EXERCISE AIM: Return a copy of each line in the listing that includes the word "dsimp".

DATA RECORDS:
*** Begin section ***
theorem execMrgOr_keeps (x : MemSlot) (s : State) :
    ∀ t9, execMrgOr x s = .next t9 → t9.pending = s.pending ∧ t9.trust.otp = s.trust.otp := by
  intro t9 h; exact State.mergeSlot_keeps _ _ _ _ _ h

theorem execMrgMax_keeps (x : MemSlot) (s : State) :
    ∀ t9, execMrgMax x s = .next t9 → t9.pending = s.pending ∧ t9.trust.otp = s.trust.otp := by
  intro t9 h; exact State.mergeSlot_keeps _ _ _ _ _ h

theorem execMrgMin_keeps (x : MemSlot) (s : State) :
    ∀ t9, execMrgMin x s = .next t9 → t9.pending = s.pending ∧ t9.trust.otp = s.trust.otp := by
  intro t9 h; exact State.mergeSlot_keeps _ _ _ _ _ h

theorem execMrgAvg_keeps (x : MemSlot) (s : State) :
    ∀ t9, execMrgAvg x s = .next t9 → t9.pending = s.pending ∧ t9.trust.otp = s.trust.otp := by
  intro t9 h; exact State.mergeSlot_keeps _ _ _ _ _ h

@[simp] theorem State.objectStart_keeps (s : State) (n : Nat) (p : Packet) (a : Nat) :
    (State.objectStart s n p a).pending = s.pending ∧ (State.objectStart s n p a).trust.otp = s.trust.otp := by
  simp [State.objectStart]

theorem execObjLd_keeps (x : MemSlot) (s : State) :
    ∀ t9, execObjLd x s = .next t9 → t9.pending = s.pending ∧ t9.trust.otp = s.trust.otp := by
  intro t9 h; exact State.memSlot_keeps _ _ _ _ (by intro p c t; (repeat' split) <;> simp) _ h

@[simp] theorem State.contextClock_keeps (s : State) (n : Nat) :
    (State.contextClock s n).pending = s.pending ∧ (State.contextClock s n).trust.otp = s.trust.otp := by
  unfold State.contextClock; (repeat' split) <;> simp

@[simp] theorem State.engineClock_keeps (s : State) :
    (State.engineClock s).pending = s.pending ∧ (State.engineClock s).trust.otp = s.trust.otp := by
  simp [State.engineClock]

theorem execObjLdReply_keeps (n : Nat) (res : ReadResult) (s : State) :
    ∀ t9, execObjLdReply n res s = .next t9 → t9.pending = s.pending ∧ t9.trust.otp = s.trust.otp := by
  intro t9 h; unfold execObjLdReply at h; simp only [done] at h; (repeat' split at h) <;> (cases h; simp)

theorem execCntAdd_keeps (x : MemSlot) (s : State) :
    ∀ t9, execCntAdd x s = .next t9 → t9.pending = s.pending ∧ t9.trust.otp = s.trust.otp := by
  intro t9 h; exact State.memSlot_keeps _ _ _ _ (by intro p c t; (repeat' split) <;> simp) _ h

theorem execEvt_keeps (x : MemSlot) (s : State) :
    ∀ t9, execEvt x s = .next t9 → t9.pending = s.pending ∧ t9.trust.otp = s.trust.otp := by
  intro t9 h; exact State.memSlot_keeps _ _ _ _ (by intro p c t; (repeat' split) <;> simp) _ h

@[simp] theorem State.goTo_keeps (s : State) (n : Nat) (p : Packet) (c : Context) (next : Nat) :
    (State.goTo s n p c next).pending = s.pending ∧ (State.goTo s n p c next).trust.otp = s.trust.otp := by
  simp [State.goTo]

theorem State.brSlot_keeps (s : State) (op : Nat) (x : BrSlot) (taken : Packet → Context → State → State)
    (h_taken : ∀ a b t, (taken a b t).pending = t.pending ∧ (taken a b t).trust.otp = t.trust.otp) :
    ∀ t9, State.brSlot s op x taken = .next t9 → t9.pending = s.pending ∧ t9.trust.otp = s.trust.otp := by
  intro t9 h; unfold State.brSlot at h; simp only [done] at h; (repeat' split at h) <;> (cases h; simp [h_taken])

theorem execBrNext_keeps (x : BrSlot) (s : State) :
    ∀ t9, execBrNext x s = .next t9 → t9.pending = s.pending ∧ t9.trust.otp = s.trust.otp := by
  intro t9 h; exact State.brSlot_keeps _ _ _ _ (by intro p c t; (repeat' split) <;> simp) _ h

theorem execBrJump_keeps (x : BrSlot) (s : State) :
    ∀ t9, execBrJump x s = .next t9 → t9.pending = s.pending ∧ t9.trust.otp = s.trust.otp := by
  intro t9 h; exact State.brSlot_keeps _ _ _ _ (by intro p c t; (repeat' split) <;> simp) _ h

theorem execBrCall_keeps (x : BrSlot) (s : State) :
    ∀ t9, execBrCall x s = .next t9 → t9.pending = s.pending ∧ t9.trust.otp = s.trust.otp := by
  intro t9 h; exact State.brSlot_keeps _ _ _ _ (by intro p c t; (repeat' split) <;> simp) _ h

theorem execBrReturn_keeps (x : BrSlot) (s : State) :
    ∀ t9, execBrReturn x s = .next t9 → t9.pending = s.pending ∧ t9.trust.otp = s.trust.otp := by
  intro t9 h; exact State.brSlot_keeps _ _ _ _ (by intro p c t; (repeat' split) <;> simp) _ h

theorem execBrEnd_keeps (x : BrSlot) (s : State) :
    ∀ t9, execBrEnd x s = .next t9 → t9.pending = s.pending ∧ t9.trust.otp = s.trust.otp := by
  intro t9 h; exact State.brSlot_keeps _ _ _ _ (by intro p c t; (repeat' split) <;> simp) _ h

@[simp] theorem State.versionedWrite_keeps (s : State) (loc e off len : Nat) (f : Bytes → Bytes) :
    (State.versionedWrite s loc e off len f).pending = s.pending ∧ (State.versionedWrite s loc e off len f).trust.otp = s.trust.otp := by
  simp [State.versionedWrite]

@[simp] theorem State.applyPrp_keeps (s : State) (p : Packet) (loc seq : Nat) :
    (State.applyPrp s p loc seq).2.pending = s.pending ∧ (State.applyPrp s p loc seq).2.trust.otp = s.trust.otp := by
  unfold State.applyPrp; (repeat' split) <;> simp

@[simp] theorem State.applyTelemetry_keeps (s : State) (p : Packet) (loc : Nat) :
    (State.applyTelemetry s p loc).pending = s.pending ∧ (State.applyTelemetry s p loc).trust.otp = s.trust.otp := by
  simp [State.applyTelemetry]

@[simp] theorem State.applyHistogram_keeps (s : State) (loc bin : Nat) :
    (State.applyHistogram s loc bin).pending = s.pending ∧ (State.applyHistogram s loc bin).trust.otp = s.trust.otp := by
  unfold State.applyHistogram; (repeat' split) <;> simp

@[simp] theorem State.applyPair_keeps (s : State) (q tcp : Nat) (cls : Option Nat) (e : Nat) :
    (State.applyPair s q tcp cls e).pending = s.pending ∧ (State.applyPair s q tcp cls e).trust.otp = s.trust.otp := by
  unfold State.applyPair; (repeat' split) <;> simp

@[simp] theorem State.doVisit_keeps (s : State) (v : Visit) :
    (State.doVisit s v).pending = s.pending ∧ (State.doVisit s v).trust.otp = s.trust.otp := by
  unfold State.doVisit; (repeat' split) <;> simp

@[simp] theorem State.pairUpdate_keeps (s : State) (n : Nat) (p : Packet) (loc tcp : Nat) (cls : Option Nat) :
    (State.pairUpdate s n p loc tcp cls).pending = s.pending ∧ (State.pairUpdate s n p loc tcp cls).trust.otp = s.trust.otp := by
  unfold State.pairUpdate; (repeat' split) <;> simp

@[simp] theorem State.eraseRec_keeps (s : State) (loc : Nat) :
    (State.eraseRec s loc).pending = s.pending ∧ (State.eraseRec s loc).trust.otp = s.trust.otp := by
  simp [State.eraseRec]

@[simp] theorem State.liftRec_keeps (s : State) (loc : Nat) :
    (State.liftRec s loc).pending = s.pending ∧ (State.liftRec s loc).trust.otp = s.trust.otp := by
  simp [State.liftRec]

@[simp] theorem State.readEntries_keeps (s : State) (key : Bytes) :
    (State.readEntries s key).pending = s.pending ∧ (State.readEntries s key).trust.otp = s.trust.otp := by
  simp [State.readEntries]

@[simp] theorem State.rekey_keeps (s : State) (p : Packet) (loc q : Nat) (r : FlowRec) (key svc : Bytes) :
    (State.rekey s p loc q r key svc).pending = s.pending ∧ (State.rekey s p loc q r key svc).trust.otp = s.trust.otp := by
  unfold State.rekey
  have k := State.placeFor_keeps ((s.liftRec q).readEntries key) key p.profile ((s.profile p.profile p.epoch).evict == 1)
  split <;> rename_i e <;> rw [e] at k <;> simp_all

@[simp] theorem State.applyReverse_keeps (s : State) (p : Packet) (loc : Nat) (key svc : Bytes) :
    (State.applyReverse s p loc key svc).pending = s.pending ∧ (State.applyReverse s p loc key svc).trust.otp = s.trust.otp := by
  unfold State.applyReverse; dsimp only; (repeat' split) <;> simp_all

@[simp] theorem State.applyStaged_keeps (s : State) (n : Nat) (p : Packet) (c : Context) (w : Staged) :
    (State.applyStaged s n p c w).pending = s.pending ∧ (State.applyStaged s n p c w).trust.otp = s.trust.otp := by
  unfold State.applyStaged; (repeat' split) <;> simp

@[simp] theorem State.beginC1_keeps (s : State) (n : Nat) :
    (State.beginC1 s n).pending = s.pending ∧ (State.beginC1 s n).trust.otp = s.trust.otp := by
  unfold State.beginC1; (repeat' split) <;> simp

@[simp] theorem State.afterRoutine_keeps (s : State) (n : Nat) :
    (State.afterRoutine s n).pending = s.pending ∧ (State.afterRoutine s n).trust.otp = s.trust.otp := by
  unfold State.afterRoutine; (repeat' split) <;> simp

theorem execPacketBaleApply_keeps (n : Nat) (s : State) :
    ∀ t9, execPacketBaleApply n s = .next t9 → t9.pending = s.pending ∧ t9.trust.otp = s.trust.otp := by
  intro t9 h; unfold execPacketBaleApply at h; simp only [done] at h; (repeat' split at h) <;> (cases h; simp)

@[simp] theorem State.larzenuCheck_keeps (s : State) (k : Nat) (e : SliceEngine) (f : LarzenuFault) :
    (State.larzenuCheck s k e f).pending = s.pending ∧ (State.larzenuCheck s k e f).trust.otp = s.trust.otp := by
  simp [State.larzenuCheck]

theorem execKnownAnswerRoutine_keeps (k : SliceId) (e : SliceEngine) (res : KnownAnswer) (s : State) :
    ∀ t9, execKnownAnswerRoutine k e res s = .next t9 → t9.pending = s.pending ∧ t9.trust.otp = s.trust.otp := by
  intro t9 h; unfold execKnownAnswerRoutine at h; simp only [done] at h; (repeat' split at h) <;> (cases h; simp)

theorem execControlStoreScrub_keeps (k : SliceId) (bank : Fin 2) (word : Nat) (bad : Bool) (s : State) :
    ∀ t9, execControlStoreScrub k bank word bad s = .next t9 → t9.pending = s.pending ∧ t9.trust.otp = s.trust.otp := by
  intro t9 h; unfold execControlStoreScrub at h; simp only [done] at h; (repeat' split at h) <;> (cases h; simp)

theorem execControlStoreRewriteDone_keeps (k : SliceId) (bank : Fin 2) (word : Nat) (s : State) :
    ∀ t9, execControlStoreRewriteDone k bank word s = .next t9 → t9.pending = s.pending ∧ t9.trust.otp = s.trust.otp := by
  intro t9 h; simp only [execControlStoreRewriteDone, done, Host.Outcome.next.injEq] at h; subst h; simp

theorem execServiceEngineInterrupt_keeps (k : SliceId) (v : SvId) (_why : SvInterrupt) (s : State) :
    ∀ t9, execServiceEngineInterrupt k v _why s = .next t9 → t9.pending = s.pending ∧ t9.trust.otp = s.trust.otp := by
  intro t9 h; simp only [execServiceEngineInterrupt, done, Host.Outcome.next.injEq] at h; subst h; simp

@[simp] theorem State.resumeService_keeps (s : State) (k v : Nat) :
    (State.resumeService s k v).pending = s.pending ∧ (State.resumeService s k v).trust.otp = s.trust.otp := by
  unfold State.resumeService; dsimp only; (repeat' split) <;> simp_all

theorem execServiceRoutineResume_keeps (k : SliceId) (v : SvResume) (s : State) :
    ∀ t9, execServiceRoutineResume k v s = .next t9 → t9.pending = s.pending ∧ t9.trust.otp = s.trust.otp := by
  intro t9 h; unfold execServiceRoutineResume at h; simp only [done] at h; (repeat' split at h) <;> (cases h; simp)
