-- ==== Sys2Proof/Laws/Keeps11.lean ====
section
/-! SUPPORT. What the functions of PowerCore, MemRetire, MemUnits keep: the queue and the OTP (R408). -/

namespace Sys2Proof.Machine

set_option maxRecDepth 4000
set_option simprocs false

@[simp] theorem State.restLane_keeps (s : State) (l : Nat) :
    (State.restLane s l).pending = s.pending ∧ (State.restLane s l).trust.otp = s.trust.otp := by
  simp [State.restLane]

@[simp] theorem State.shedPort_keeps (s : State) (p lvl : Nat) :
    (State.shedPort s p lvl).pending = s.pending ∧ (State.shedPort s p lvl).trust.otp = s.trust.otp := by
  unfold State.shedPort
  split
  · exact ⟨rfl, rfl⟩
  · extract_lets s1 s2 s3 s4
    have k1 : s1.pending = s.pending ∧ s1.trust.otp = s.trust.otp := by unfold s1; simp
    clear_value s1
    have k2 : s2.pending = s1.pending ∧ s2.trust.otp = s1.trust.otp := by unfold s2; split <;> simp
    clear_value s2
    have k3 : s3.pending = s2.pending ∧ s3.trust.otp = s2.trust.otp := by simp [s3]
    clear_value s3
    have k4 : s4.pending = s3.pending ∧ s4.trust.otp = s3.trust.otp := by unfold s4; simp
    clear_value s4
    have k : s4.pending = s.pending ∧ s4.trust.otp = s.trust.otp :=
      ⟨k4.1.trans (k3.1.trans (k2.1.trans k1.1)), k4.2.trans (k3.2.trans (k2.2.trans k1.2))⟩
    split
    · simpa using k
    · exact k

@[simp] theorem State.unshedPort_keeps (s : State) (p : Nat) :
    (State.unshedPort s p).pending = s.pending ∧ (State.unshedPort s p).trust.otp = s.trust.otp := by
  simp [State.unshedPort]

@[simp] theorem State.shedPorts_keeps (s : State) (which : Nat → Bool) (lvl : Nat → Nat) :
    (State.shedPorts s which lvl).pending = s.pending ∧ (State.shedPorts s which lvl).trust.otp = s.trust.otp := by
  simp [State.shedPorts]

@[simp] theorem State.enterLevel5_keeps (s : State) :
    (State.enterLevel5 s).pending = s.pending ∧ (State.enterLevel5 s).trust.otp = s.trust.otp := by
  simp [State.enterLevel5]

@[simp] theorem State.raiseSag_keeps (s : State) (lvl trig : Nat) :
    (State.raiseSag s lvl trig).pending = s.pending ∧ (State.raiseSag s lvl trig).trust.otp = s.trust.otp := by
  simp [State.raiseSag]

@[simp] theorem State.sagUpdate_keeps (s : State) :
    (State.sagUpdate s).pending = s.pending ∧ (State.sagUpdate s).trust.otp = s.trust.otp := by
  simp [State.sagUpdate]

theorem execSagWarnInput_keeps (v : Fin 8) (s : State) :
    ∀ t9, execSagWarnInput v s = .next t9 → t9.pending = s.pending ∧ t9.trust.otp = s.trust.otp := by
  intro t9 h; simp only [execSagWarnInput, done, Host.Outcome.next.injEq] at h; subst h; simp

theorem execRailMonitorTrigger_keeps (m : RailMonitor) (lvl : Fin 6) (s : State) :
    ∀ t9, execRailMonitorTrigger m lvl s = .next t9 → t9.pending = s.pending ∧ t9.trust.otp = s.trust.otp := by
  intro t9 h; unfold execRailMonitorTrigger at h; simp only [done] at h; (repeat' split at h) <;> (cases h; simp)

theorem execShedRankTimer_keeps (rank : Fin 16) (s : State) :
    ∀ t9, execShedRankTimer rank s = .next t9 → t9.pending = s.pending ∧ t9.trust.otp = s.trust.otp := by
  intro t9 h; unfold execShedRankTimer at h; simp only [done] at h; (repeat' split at h) <;> (cases h; simp)

@[simp] theorem State.keepSag_keeps (s : State) (r : Bytes) :
    (State.keepSag s r).pending = s.pending ∧ (State.keepSag s r).trust.otp = s.trust.otp := by
  simp [State.keepSag]

theorem execSagReleaseHoldExpiry_keeps (s : State) :
    ∀ t9, execSagReleaseHoldExpiry s = .next t9 → t9.pending = s.pending ∧ t9.trust.otp = s.trust.otp := by
  intro t9 h; unfold execSagReleaseHoldExpiry at h; simp only [done] at h; (repeat' split at h) <;> (cases h; simp)
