theorem execManagementPortSetRead_keeps (r : Request) (s : State) :
    ∀ t9, execManagementPortSetRead r s = .next t9 → t9.pending = s.pending ∧ t9.trust.otp = s.trust.otp := by
  intro t9 h; simp only [execManagementPortSetRead, done, Host.Outcome.next.injEq] at h; subst h; simp

theorem execEngineSet_keeps (r : Request) (s : State) :
    ∀ t9, execEngineSet r s = .next t9 → t9.pending = s.pending ∧ t9.trust.otp = s.trust.otp := by
  intro t9 h; simp only [execEngineSet, done, Host.Outcome.next.injEq] at h; subst h; simp

theorem execEngineSetRead_keeps (r : Request) (s : State) :
    ∀ t9, execEngineSetRead r s = .next t9 → t9.pending = s.pending ∧ t9.trust.otp = s.trust.otp := by
  intro t9 h; simp only [execEngineSetRead, done, Host.Outcome.next.injEq] at h; subst h; simp

theorem execEngineFenceOrReturn_keeps (r : Request) (s : State) :
    ∀ t9, execEngineFenceOrReturn r s = .next t9 → t9.pending = s.pending ∧ t9.trust.otp = s.trust.otp := by
  intro t9 h; simp only [execEngineFenceOrReturn, done, Host.Outcome.next.injEq] at h; subst h; simp

theorem execFaultPolicySet_keeps (r : Request) (s : State) :
    ∀ t9, execFaultPolicySet r s = .next t9 → t9.pending = s.pending ∧ t9.trust.otp = s.trust.otp := by
  intro t9 h; simp only [execFaultPolicySet, done, Host.Outcome.next.injEq] at h; subst h; simp

theorem execFaultPolicySetRead_keeps (r : Request) (s : State) :
    ∀ t9, execFaultPolicySetRead r s = .next t9 → t9.pending = s.pending ∧ t9.trust.otp = s.trust.otp := by
  intro t9 h; simp only [execFaultPolicySetRead, done, Host.Outcome.next.injEq] at h; subst h; simp

theorem execSliceDrainAndReset_keeps (r : Request) (s : State) :
    ∀ t9, execSliceDrainAndReset r s = .next t9 → t9.pending = s.pending ∧ t9.trust.otp = s.trust.otp := by
  intro t9 h; simp only [execSliceDrainAndReset, done, Host.Outcome.next.injEq] at h; subst h; simp

theorem execClearSafeState_keeps (r : Request) (s : State) :
    ∀ t9, execClearSafeState r s = .next t9 → t9.pending = s.pending ∧ t9.trust.otp = s.trust.otp := by
  intro t9 h; simp only [execClearSafeState, done, Host.Outcome.next.injEq] at h; subst h; simp

theorem execPortModeSet_keeps (r : Request) (s : State) :
    ∀ t9, execPortModeSet r s = .next t9 → t9.pending = s.pending ∧ t9.trust.otp = s.trust.otp := by
  intro t9 h; simp only [execPortModeSet, done, Host.Outcome.next.injEq] at h; subst h; simp

theorem execPortModeSetRead_keeps (r : Request) (s : State) :
    ∀ t9, execPortModeSetRead r s = .next t9 → t9.pending = s.pending ∧ t9.trust.otp = s.trust.otp := by
  intro t9 h; simp only [execPortModeSetRead, done, Host.Outcome.next.injEq] at h; subst h; simp

theorem execLaneConfigSet_keeps (r : Request) (s : State) :
    ∀ t9, execLaneConfigSet r s = .next t9 → t9.pending = s.pending ∧ t9.trust.otp = s.trust.otp := by
  intro t9 h; simp only [execLaneConfigSet, done, Host.Outcome.next.injEq] at h; subst h; simp

theorem execLaneConfigSetRead_keeps (r : Request) (s : State) :
    ∀ t9, execLaneConfigSetRead r s = .next t9 → t9.pending = s.pending ∧ t9.trust.otp = s.trust.otp := by
  intro t9 h; simp only [execLaneConfigSetRead, done, Host.Outcome.next.injEq] at h; subst h; simp

theorem execPortTrainingSet_keeps (r : Request) (s : State) :
    ∀ t9, execPortTrainingSet r s = .next t9 → t9.pending = s.pending ∧ t9.trust.otp = s.trust.otp := by
  intro t9 h; simp only [execPortTrainingSet, done, Host.Outcome.next.injEq] at h; subst h; simp

theorem execPortTrainingSetRead_keeps (r : Request) (s : State) :
    ∀ t9, execPortTrainingSetRead r s = .next t9 → t9.pending = s.pending ∧ t9.trust.otp = s.trust.otp := by
  intro t9 h; simp only [execPortTrainingSetRead, done, Host.Outcome.next.injEq] at h; subst h; simp

theorem execPortDampingSet_keeps (r : Request) (s : State) :
    ∀ t9, execPortDampingSet r s = .next t9 → t9.pending = s.pending ∧ t9.trust.otp = s.trust.otp := by
  intro t9 h; simp only [execPortDampingSet, done, Host.Outcome.next.injEq] at h; subst h; simp

theorem execPortDampingSetRead_keeps (r : Request) (s : State) :
    ∀ t9, execPortDampingSetRead r s = .next t9 → t9.pending = s.pending ∧ t9.trust.otp = s.trust.otp := by
  intro t9 h; simp only [execPortDampingSetRead, done, Host.Outcome.next.injEq] at h; subst h; simp

theorem execPortPauseSet_keeps (r : Request) (s : State) :
    ∀ t9, execPortPauseSet r s = .next t9 → t9.pending = s.pending ∧ t9.trust.otp = s.trust.otp := by
  intro t9 h; simp only [execPortPauseSet, done, Host.Outcome.next.injEq] at h; subst h; simp

theorem execPortPauseSetRead_keeps (r : Request) (s : State) :
    ∀ t9, execPortPauseSetRead r s = .next t9 → t9.pending = s.pending ∧ t9.trust.otp = s.trust.otp := by
  intro t9 h; simp only [execPortPauseSetRead, done, Host.Outcome.next.injEq] at h; subst h; simp

theorem execPortPolicerSet_keeps (r : Request) (s : State) :
    ∀ t9, execPortPolicerSet r s = .next t9 → t9.pending = s.pending ∧ t9.trust.otp = s.trust.otp := by
  intro t9 h; simp only [execPortPolicerSet, done, Host.Outcome.next.injEq] at h; subst h; simp

theorem execPortPolicerSetRead_keeps (r : Request) (s : State) :
    ∀ t9, execPortPolicerSetRead r s = .next t9 → t9.pending = s.pending ∧ t9.trust.otp = s.trust.otp := by
  intro t9 h; simp only [execPortPolicerSetRead, done, Host.Outcome.next.injEq] at h; subst h; simp

theorem execLaneTestSet_keeps (r : Request) (s : State) :
    ∀ t9, execLaneTestSet r s = .next t9 → t9.pending = s.pending ∧ t9.trust.otp = s.trust.otp := by
  intro t9 h; simp only [execLaneTestSet, done, Host.Outcome.next.injEq] at h; subst h; simp

theorem execLaneTestSetRead_keeps (r : Request) (s : State) :
    ∀ t9, execLaneTestSetRead r s = .next t9 → t9.pending = s.pending ∧ t9.trust.otp = s.trust.otp := by
  intro t9 h; simp only [execLaneTestSetRead, done, Host.Outcome.next.injEq] at h; subst h; simp

theorem execLanePowerSet_keeps (r : Request) (s : State) :
    ∀ t9, execLanePowerSet r s = .next t9 → t9.pending = s.pending ∧ t9.trust.otp = s.trust.otp := by
  intro t9 h; simp only [execLanePowerSet, done, Host.Outcome.next.injEq] at h; subst h; simp

theorem execLanePowerSetRead_keeps (r : Request) (s : State) :
    ∀ t9, execLanePowerSetRead r s = .next t9 → t9.pending = s.pending ∧ t9.trust.otp = s.trust.otp := by
  intro t9 h; simp only [execLanePowerSetRead, done, Host.Outcome.next.injEq] at h; subst h; simp

theorem execLaneRecalibrateSet_keeps (r : Request) (s : State) :
    ∀ t9, execLaneRecalibrateSet r s = .next t9 → t9.pending = s.pending ∧ t9.trust.otp = s.trust.otp := by
  intro t9 h; simp only [execLaneRecalibrateSet, done, Host.Outcome.next.injEq] at h; subst h; simp

theorem execLaneRecalibrateSetRead_keeps (r : Request) (s : State) :
    ∀ t9, execLaneRecalibrateSetRead r s = .next t9 → t9.pending = s.pending ∧ t9.trust.otp = s.trust.otp := by
  intro t9 h; simp only [execLaneRecalibrateSetRead, done, Host.Outcome.next.injEq] at h; subst h; simp

theorem execOtnOverheadSet_keeps (r : Request) (s : State) :
    ∀ t9, execOtnOverheadSet r s = .next t9 → t9.pending = s.pending ∧ t9.trust.otp = s.trust.otp := by
  intro t9 h; simp only [execOtnOverheadSet, done, Host.Outcome.next.injEq] at h; subst h; simp

theorem execOtnOverheadSetRead_keeps (r : Request) (s : State) :
    ∀ t9, execOtnOverheadSetRead r s = .next t9 → t9.pending = s.pending ∧ t9.trust.otp = s.trust.otp := by
  intro t9 h; simp only [execOtnOverheadSetRead, done, Host.Outcome.next.injEq] at h; subst h; simp

theorem execOtnMaintenanceSet_keeps (r : Request) (s : State) :
    ∀ t9, execOtnMaintenanceSet r s = .next t9 → t9.pending = s.pending ∧ t9.trust.otp = s.trust.otp := by
  intro t9 h; simp only [execOtnMaintenanceSet, done, Host.Outcome.next.injEq] at h; subst h; simp

theorem execOtnMaintenanceSetRead_keeps (r : Request) (s : State) :
    ∀ t9, execOtnMaintenanceSetRead r s = .next t9 → t9.pending = s.pending ∧ t9.trust.otp = s.trust.otp := by
  intro t9 h; simp only [execOtnMaintenanceSetRead, done, Host.Outcome.next.injEq] at h; subst h; simp

theorem execBufferPoolSet_keeps (r : Request) (s : State) :
    ∀ t9, execBufferPoolSet r s = .next t9 → t9.pending = s.pending ∧ t9.trust.otp = s.trust.otp := by
  intro t9 h; simp only [execBufferPoolSet, done, Host.Outcome.next.injEq] at h; subst h; simp

theorem execBufferPoolSetRead_keeps (r : Request) (s : State) :
    ∀ t9, execBufferPoolSetRead r s = .next t9 → t9.pending = s.pending ∧ t9.trust.otp = s.trust.otp := by
  intro t9 h; simp only [execBufferPoolSetRead, done, Host.Outcome.next.injEq] at h; subst h; simp

theorem execPortQueueSet_keeps (r : Request) (s : State) :
    ∀ t9, execPortQueueSet r s = .next t9 → t9.pending = s.pending ∧ t9.trust.otp = s.trust.otp := by
  intro t9 h; simp only [execPortQueueSet, done, Host.Outcome.next.injEq] at h; subst h; simp

theorem execPortQueueSetRead_keeps (r : Request) (s : State) :
    ∀ t9, execPortQueueSetRead r s = .next t9 → t9.pending = s.pending ∧ t9.trust.otp = s.trust.otp := by
  intro t9 h; simp only [execPortQueueSetRead, done, Host.Outcome.next.injEq] at h; subst h; simp

theorem execPortSchedulerSet_keeps (r : Request) (s : State) :
    ∀ t9, execPortSchedulerSet r s = .next t9 → t9.pending = s.pending ∧ t9.trust.otp = s.trust.otp := by
  intro t9 h; simp only [execPortSchedulerSet, done, Host.Outcome.next.injEq] at h; subst h; simp

theorem execPortSchedulerSetRead_keeps (r : Request) (s : State) :
    ∀ t9, execPortSchedulerSetRead r s = .next t9 → t9.pending = s.pending ∧ t9.trust.otp = s.trust.otp := by
  intro t9 h; simp only [execPortSchedulerSetRead, done, Host.Outcome.next.injEq] at h; subst h; simp

theorem execTillerReferenceSet_keeps (r : Request) (s : State) :
    ∀ t9, execTillerReferenceSet r s = .next t9 → t9.pending = s.pending ∧ t9.trust.otp = s.trust.otp := by
  intro t9 h; simp only [execTillerReferenceSet, done, Host.Outcome.next.injEq] at h; subst h; simp

theorem execTillerReferenceSetRead_keeps (r : Request) (s : State) :
    ∀ t9, execTillerReferenceSetRead r s = .next t9 → t9.pending = s.pending ∧ t9.trust.otp = s.trust.otp := by
  intro t9 h; simp only [execTillerReferenceSetRead, done, Host.Outcome.next.injEq] at h; subst h; simp

theorem execTillerHoldoverSet_keeps (r : Request) (s : State) :
    ∀ t9, execTillerHoldoverSet r s = .next t9 → t9.pending = s.pending ∧ t9.trust.otp = s.trust.otp := by
  intro t9 h; simp only [execTillerHoldoverSet, done, Host.Outcome.next.injEq] at h; subst h; simp

end Sys2Proof.Machine
end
*** End section ***
COMPLETED TASK:
  unfold State.applyReverse; dsimp only; (repeat' split) <;> simp_all
  unfold State.resumeService; dsimp only; (repeat' split) <;> simp_all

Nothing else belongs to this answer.